The San Francisco Chronicle today reported that Yelp is backing away from a daily-deal service like Groupon.

“Rather than offer more and more deals of inherently declining quality to more and more folks over time, we want to make sure we’re only providing good, quality opportunities,” Vince Sollitto, vice president of corporate communications, said. “While we think the deals business is a good one, it has never been a core focus of our offering.”

Facebook made a similar decision last week, and according to Bloomberg, “the online daily-deals industry revenue dropped 7 percent in July from the month before.”

I’ve said it before, and I’ll say it again: these deals are often bad for small businesses.

Beware the spin.


Beware the Ides of March

Unfortunately, the offer of “valuable new customers guaranteed” and is hard for many small business owners to resist.

I met with a very successful business owner yesterday who is being inundated by promotions from daily-deal marketing companies. The business owner is frustrated. He’s been told by many people in his industry to avoid these offers, but the idea of becoming “the talk of the town,” is still tempting.

Even restaurants, one of the key targets of these daily deal strategies, don’t always benefit. One restaurateur from San Francisco’s Japantown told me that people who responded to his Groupon offer would calculate to the penny the amount of food they could order to take full advantage of the deal. And these people were not big tippers.

What’s the problem?

First of all, all new customers are not your “valuable customers.” The valuable customers Groupon is talking about are Groupon’s target customers. If they seem to match up with your target customers, well then you might consider trying a daily-deal promotion. Otherwise, tread very carefully.

Second, you’ve worked for years to establish your reputation and build your clientele. You’ve carefully planned and defended your price point. I’m not sure if you want to risk alienating your clientele by cutting your prices for brand new customers who don’t care about or honor your brand reputation.
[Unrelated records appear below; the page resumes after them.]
theorem popBody_ne_raised {o : Op} {line : Line} {b : Buf} {max : Nat} {l : Live} {k : FaultKind} {n : BitVec 16} :
    popBody o line b max l ≠ .raised k n := by
  intro h
  rcases Res.bind_eq_raised.mp h with h | ⟨a, -, h⟩
  · exact rbPop_ne_raised h
  · cases h

/-- Writing the UART raises TX_OVERRUN with the byte, and only while it is busy (R43). -/
theorem hwWrite_eq_raised {l : Live} {v : Byte} {k : FaultKind} {n : BitVec 16} :
    hwWrite l v = .raised k n ↔ l.regs.txBusy = true ∧ k = .txOverrun ∧ n = v.setWidth 16 := by
  unfold hwWrite
  cases l.regs.txBusy <;> simp [eq_comm]

/-! ### What a body leaves alone -/

/-- What every body leaves as it was on its own line: the capacities, the receive enable, the line enable, the pins. -/
structure Kept (l l' : Live) : Prop where
  caps : l'.chan.caps = l.chan.caps
  rxIe : l'.chan.rxIe = l.chan.rxIe
  lineEn : l'.chan.lineEn = l.chan.lineEn
  txPin : l'.regs.txPin = l.regs.txPin
  rxPin : l'.regs.rxPin = l.regs.rxPin

theorem Kept.refl (l : Live) : Kept l l := ⟨rfl, rfl, rfl, rfl, rfl⟩

theorem Kept.trans {a b c : Live} (h : Kept a b) (h' : Kept b c) : Kept a c :=
  ⟨h'.caps.trans h.caps, h'.rxIe.trans h.rxIe, h'.lineEn.trans h.lineEn, h'.txPin.trans h.txPin, h'.rxPin.trans h.rxPin⟩

theorem Kept.setRing (l : Live) (b : Buf) (rb : RingBuffer) : Kept l (l.setRing b rb) := by
  cases b <;> exact ⟨rfl, rfl, rfl, rfl, rfl⟩

theorem Kept.restore {l l1 : Live} (h : Kept (suspend l).2 l1) : Kept l (restore l.chan.lineEn l1) :=
  ⟨h.caps, h.rxIe, rfl, h.txPin, h.rxPin⟩

theorem pushBody_kept {o : Op} {line : Line} {b : Buf} {data : List Byte} {l l' : Live} {r : Option Response}
    (h : pushBody o line b data l = .done (l', r)) : Kept l l' := by
  rw [(pushBody_inv h).1]; exact Kept.setRing _ _ _

theorem popBody_kept {o : Op} {line : Line} {b : Buf} {max : Nat} {l l' : Live} {r : Option Response}
    (h : popBody o line b max l = .done (l', r)) : Kept l l' := by
  obtain ⟨_, _, rfl, _⟩ := popBody_inv h; exact Kept.setRing _ _ _

theorem drainBody_kept {l l' : Live} (h : drainBody l = .done l') : Kept l l' := by
  rcases drainBody_inv h with ⟨rfl, -⟩ | ⟨-, -, -, v, -, rfl⟩ <;> exact ⟨rfl, rfl, rfl, rfl, rfl⟩

theorem writeBody_kept {a : Bool} {line : Line} {data : List Byte} {l l' : Live} {r : Option Response}
    (h : writeBody a line data l = .done (l', r)) : Kept l l' := by
  obtain ⟨l1, h1, ⟨-, rfl⟩ | ⟨-, h2⟩⟩ := writeBody_inv h
  · exact pushBody_kept h1
  · exact (pushBody_kept h1).trans (drainBody_kept h2)

/-- The receive branch leaves, besides, the whole transmit side. -/
theorem rxBranch_kept (l : Live) :
    Kept l (rxBranch l) ∧ (rxBranch l).regs.tx = l.regs.tx ∧ (rxBranch l).regs.txBusy = l.regs.txBusy ∧
      (rxBranch l).regs.txDonePend = l.regs.txDonePend ∧ (rxBranch l).chan.txArmed = l.chan.txArmed ∧
      (rxBranch l).chan.lineOut = l.chan.lineOut := by
  rcases rxBranch_cases l with ⟨_, h⟩ | ⟨e, es, _, h⟩ <;> rw [h] <;>
    exact ⟨⟨rfl, rfl, rfl, rfl, rfl⟩, rfl, rfl, rfl, rfl, rfl⟩

theorem handler_kept {l l' : Live} (h : handler l = .done l') : Kept l l' := by
  have hk : Kept l (if l.rxCond then rxBranch l else l) := by
    split
    · exact (rxBranch_kept l).1
    · exact Kept.refl l
  rcases handler_inv h with ⟨-, rfl⟩ | ⟨-, h⟩
  · exact hk
  · refine hk.trans ?_
    rcases txBranch_inv h with ⟨-, rfl⟩ | ⟨-, -, v, -, rfl⟩ <;> exact ⟨rfl, rfl, rfl, rfl, rfl⟩

/-- Every body that completes leaves the fields of `Kept`. -/
theorem bodyOf_kept {b : Build} {i : Instr} {l l' : Live} {r : Option Response}
    (h : bodyOf b i l = .done (l', r)) : Kept l l' := by
  cases i with
  | configure => cases h; exact Kept.refl _
  | readAvailable line max => obtain ⟨l1, h1, rfl⟩ := suspended_eq_done.mp h; exact (popBody_kept h1).restore
  | write line data => obtain ⟨l1, h1, rfl⟩ := suspended_eq_done.mp h; exact (writeBody_kept h1).restore
  | drain line =>
    obtain ⟨l1, h1, rfl⟩ := suspended_eq_done.mp h
    exact (drainBody_kept (drainStep_inv h1).1).restore
  | rbIsEmpty line buf => cases h; exact Kept.refl _
  | rbIsFull line buf => cases h; exact Kept.refl _
  | rbPushP line buf data =>
    simp only [bodyOf] at h
    split at h
    · obtain ⟨l1, h1, rfl⟩ := suspended_eq_done.mp h; exact (pushBody_kept h1).restore
    · cases h
  | rbPopP line buf max =>
    simp only [bodyOf] at h
    split at h
    · obtain ⟨l1, h1, rfl⟩ := suspended_eq_done.mp h; exact (popBody_kept h1).restore
    · cases h
  | rbPushU line buf data =>
    simp only [bodyOf] at h
    split at h
    · exact pushBody_kept h
    · cases h
  | rbPopU line buf max =>
    simp only [bodyOf] at h
    split at h
    · exact popBody_kept h
    · cases h
  | evIrq line =>
    obtain ⟨-, ⟨-, rfl⟩ | ⟨-, h⟩⟩ := evIrq_inv h
    · exact Kept.refl _
    · exact handler_kept h
  | evRx line e d => obtain ⟨-, ⟨-, rfl⟩ | ⟨-, rfl⟩⟩ := evRx_inv h <;> exact ⟨rfl, rfl, rfl, rfl, rfl⟩
  | evTxDone line => obtain ⟨-, ⟨-, rfl⟩ | ⟨-, rfl⟩⟩ := evTxDone_inv h <;> exact ⟨rfl, rfl, rfl, rfl, rfl⟩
Third, Groupon claims that “we get them to your business, and you bring them back again and again.”

Easier said than done.

The Pareto Principle (the 80/20 rule) holds that a small number of customers accounts for the majority of your income. Do you really want to risk alienating the 20% of your customers who patronize your business year after year through good times and bad for a short-term boost?

That said, daily-deals offers do work for many businesses. Daily deals can help drive traffic to new businesses, they can give struggling businesses a much-needed boost, and they are well-suited for asset-based businesses with lower variable costs, like Mission Cliffs, that have the capacity to manage the traffic and don’t incur extra expenses from a drastic increase in business.

Do the math.

Yipit, a company that “aggregates and recommends the best daily deals in your city” (seriously?), provides a calculator to help businesses determine whether Groupon-like deals are good for them.

Win over your new customers.

There’s an article on TechCrunch with great advice for winning over daily-deal customers if you do decide to take the plunge. The author, Vinicius Vacanti, recommends that you:

  • Surprise and delight-daily deal customers.
  • Offer an incentive for them to come back.
  • Collect their contact information.
  • Discount just the first session.

Remember, daily deals are just another marketing tactic.

The bottom line is that daily-deals specials are just another marketing tactic, and they should be considered in the context of your overall marketing plan.